Release time:2024-11-09

In recent years, under the policy requirements of "tight days", local governments in China have taken a series of spending-cutting measures to cope with fiscal pressure. Frugal policies such as limiting official receptions, controlling air conditioning temperatures, and reducing travel costs have been frequently introduced, while the salaries of some civil servants and public institution staff have also declined to varying degrees. Behind these measures, it reflects the huge challenges facing China's local finances and the imbalance between central and local fiscal and tax relations.


"Tight days" policy and salary cuts


As local government revenue sources dry up, civil servants and fiscally supported personnel across the country have begun to feel unprecedented salary pressure. Ms. Liu is a section-level civil servant in southwest China. Her monthly salary is less than 4,000 yuan. In previous years, her year-end bonuses have become an important source of supplementary income in her life. However, before the Spring Festival this year, she heard that the bonus would be cancelled and couldn't help crying. Last year, China's civil service team ushered in a wave of salary cuts, and this year this trend has extended to public institutions and state-owned enterprise employees, gradually forming a common "tight days" phenomenon.

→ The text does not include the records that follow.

/-- R63: an access of any other width is refused with F_WIDTH and has no other effect. -/
def Obligations.WideAccessFaults : Prop :=
  ∀ (s : State) (width : Nat) (ts : List Turn), s.faults = [] → width ≠ 8 →
    (∀ w : AccessWord, s.agenda = .access width w :: ts →
      step s = .fault (.raised .width { s with agenda := ts, faults := [.width] })) ∧
    (∀ (off : Offset) (write : Bool) (data : Byte),
      s.agenda = .mapped (s.par.base + off.toNat) width write data :: ts →
      step s = .fault (.raised .width { s with agenda := ts, faults := [.width] }))

/-- R200, R214, R215: the host executes the statement at `hpc`; no statement there is F_HPC; halted it has no step, and
that its turn then answers the state unchanged is the model's choice: notes/assumptions/3.md. -/
def Obligations.StepRunsHarnessStatement : Prop :=
  ∀ (s : State) (spurious : Bool) (ts : List Turn), s.faults = [] → s.agenda = .host spurious :: ts →
    (s.halted = true → step s = .next { s with agenda := ts }) ∧
    (∀ st, s.halted = false → s.prog[s.hpc]? = some st → step s = exec (st.toInstr spurious) { s with agenda := ts }) ∧
    (s.halted = false → s.prog.length ≤ s.hpc →
      step s = .fault (.raised .hpc { s with agenda := ts, faults := [.hpc] }))

/-- R89, R120, R151: the bus and the producers execute the row that the state enables. Where they have no step, the bus
in the other phases, the producers with no line pulsed, their turn answers the state unchanged: the model's choice,
notes/assumptions/3.md and 21.md. -/
def Obligations.AgentTurnsRunEnabledRow : Prop :=
  ∀ (s : State) (ts : List Turn), s.faults = [] →
    (∀ k v, s.agenda = .bus k v :: ts →
      (s.ph = .addr → step s = exec (.busAddrAck k) { s with agenda := ts }) ∧
      (s.ph = .txbyte → step s = exec (.busDataAck k) { s with agenda := ts }) ∧
      (s.ph = .rxbyte → step s = exec (.busRxByte v) { s with agenda := ts }) ∧
      (s.ph = .idle ∨ s.ph = .load ∨ s.ph = .hold → step s = .next { s with agenda := ts })) ∧
    (∀ m, s.agenda = .producer m :: ts → m ≠ 0 → step s = exec (.prodEvIn m) { s with agenda := ts }) ∧
    (s.agenda = .producer 0 :: ts → step s = .next { s with agenda := ts })

/-- R8: a fault adds its code to FAULT and changes nothing else, but that a step has used its turn up; the state is not
final; no agent steps afterwards, whether its turn comes from the schedule or from the free value. How a turn is used up
(third clause) is the model's choice, notes/assumptions/1.md; that a turn after a fault answers `refused` (fourth clause)
is the model's reading of R8, notes/assumptions/7.md. -/
def Obligations.FaultEndsTheRun : Prop :=
  (∀ (i : Instr) (s : State) (f : Fault), exec i s = .fault f →
    ∃ c t, f = .raised c t ∧ t = { s with faults := t.faults } ∧ (∀ d, d ∈ t.faults ↔ d = c ∨ d ∈ s.faults) ∧
      t.isFinal = false) ∧
  (∀ (s : State) (f : Fault), step s = .fault f →
    ∃ c t, f = .raised c t ∧ t = (nextTurn s).2.recordFault c ∧ (∀ d, d ∈ t.faults ↔ d = c ∨ d ∈ s.faults) ∧
      t.isFinal = false) ∧
  (∀ s : State, (nextTurn s).2 = { s with
    agenda := s.agenda.tail, turns := if s.agenda = [] then s.turns + 1 else s.turns }) ∧
  (∀ s : State, s.faults ≠ [] → (nextTurn s).1 ≠ .powerOn → step s = .refused .afterFault)

/-- R220, R221: every instruction answers a state or a fault, in every state, never the outcome `refused`. That a STEP row
outside its enabling condition answers the state is the model's choice: notes/assumptions/3.md. -/
def Obligations.NoInstructionIsRefused : Prop :=
  ∀ (i : Instr) (s : State) (r : Refusal), exec i s ≠ .refused r

/-- R260, R49: power-on reset puts the block's whole state at the reset values, whatever it was, a recorded fault too; the
host's side stays (the model's reading: notes/assumptions/8.md). -/
def Obligations.PowerOnResetsTheBlock : Prop :=
  ∀ (s : State) (ts : List Turn), s.agenda = .powerOn :: ts →
    step s = .next { State.reset with
      rdata := s.rdata, mem := s.mem, h := s.h, hpc := s.hpc, log := s.log, halted := s.halted, prog := s.prog,
      par := s.par, agenda := ts, turns := s.turns }

/-- R49: the reset value of every piece of the block's state. That the harness has at reset the values R200 gives for the
start of a program (hpc, LOG, halted, h0 to h7) is the model's reading: notes/assumptions/12.md. -/
def Obligations.ResetStateHasTheSpecsValues : Prop :=
  State.reset.statusByte = 0x00 ∧ State.reset.saddr = 0x00 ∧ State.reset.len = 0x00 ∧ State.reset.bufl = 0x00 ∧
  State.reset.bufh = 0x00 ∧ State.reset.regidx = 0x00 ∧ State.reset.rxdata = 0x00 ∧ State.reset.clkdiv = 0x00 ∧
  State.reset.cfg.toByte = 0x00 ∧ State.reset.ifg.toByte = 0x00 ∧ State.reset.evbits = 0x0 ∧
  State.reset.txn = ⟨.none, .w, 0, .write, .mem, 0, 0, 0, 0⟩ ∧ State.reset.ph = .idle ∧
  State.reset.txshift = 0x00 ∧ State.reset.rxshift = 0x00 ∧ State.reset.trace = [] ∧ State.reset.faults = [] ∧
  State.reset.hpc = 0 ∧ State.reset.log = [] ∧ State.reset.halted = false ∧ ∀ n, State.reset.readH n = 0x00

/-! ## Commands -/

/-- R101: INIT sets CFG to 0xF7 and CLKDIV to P_CLKDIV, is refused while BUSY, and is idempotent. -/
def Obligations.InitConfigures : Prop :=
  decodeWord 0x1001 = .i2cInit ∧ ∀ s : State,
    (s.busy = false →
      exec .i2cInit s =
        .next { s with cfg := ⟨true, true, true, true, true, true, true⟩, clkdiv := s.par.pClkdiv }) ∧
    Cfg.toByte ⟨true, true, true, true, true, true, true⟩ = 0xF7 ∧
    (s.busy = true → exec .i2cInit s = .fault (.raised .cmdBusy (s.recordFault .cmdBusy))) ∧
    (∀ t, exec .i2cInit s = .next t → exec .i2cInit t = .next t)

On social media, many civil servants complained that their salaries had been cut by 20% to 30%, especially in economically developed regions such as Guangdong and Zhejiang. This trend has also caused public concern about China's fiscal situation. At this year's National People's Congress, "tight days" was mentioned again, indicating that the financial tension of local governments is still continuing.


The dilemma of fiscal revenue and the hidden dangers of land dependence


The fiscal revenue of local governments in China has long relied on land transfer income, and with the sluggish real estate market, this source of income has declined sharply. Data show that in the first half of 2024, China's land transfer income was only 15.3 trillion yuan, down nearly 56% from the same period in 2019. The sluggish real estate market not only dealt a heavy blow to local finances, but also gradually exposed the fragility of the model of land-based economic development.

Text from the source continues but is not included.